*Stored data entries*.

■ ■ ■

-- ==== Sys2Proof/Machine/Params.lean ====
section
/-!
DEFINITION. What is computed from the parameters of 00_scope.md R9, what a lawful choice of them is, and the
values `State.reset` takes.
-/

namespace Sys2Proof

/-- `CAPACITY`: the requested size rounded up to a multiple of 16 (20_memory.md R51; log 3). -/
def Config.capacity (c : Config) : Nat := 16 * ((c.memSize + 15) / 16)

/-- The three halt reasons render to three different texts (10_state.md R31). -/
abbrev HaltTexts.Distinct (t : HaltTexts) : Prop :=
  t.illegalInstruction ≠ t.environmentCall ∧ t.illegalInstruction ≠ t.environmentBreak ∧
    t.environmentCall ≠ t.environmentBreak

/-- A lawful choice of parameters: every in-range address is a 32-bit address (20_memory.md R51), and the halt
texts differ (10_state.md R31). -/
abbrev Config.Lawful (c : Config) : Prop := c.capacity ≤ 2 ^ 32 ∧ c.haltTexts.Distinct

/-- The parameters `State.reset` has: the defaults of 00_scope.md R9 where it gives one.
DESIGN CHOICE: `memSize` (log 2) and the four texts (log 10), which the spec leaves open. -/
def Config.default : Config where
  memSize := 0x10000
  memFill := 0xA5
  regResetFill := 0xF0F0F0F0
  oorPolicy := .whole
  funct7Strict := false
  jalrLinkFirst := true
  csrIndexExt := .zext
  haltTexts :=
    { whenRunning := "None"
      illegalInstruction := "IllegalInstruction"
      environmentCall := "EnvironmentCall"
      environmentBreak := "EnvironmentBreak" }

end Sys2Proof
end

■ ■ ■

*Goal of the exercise*. Please restate the records word for word. Go from the first line to the line with "namespace Sys2Proof" and include both.

*Completed exercise*.
-- ==== Sys2Proof/Machine/Params.lean ====
section
/-!
DEFINITION. What is computed from the parameters of 00_scope.md R9, what a lawful choice of them is, and the
values `State.reset` takes.
-/

namespace Sys2Proof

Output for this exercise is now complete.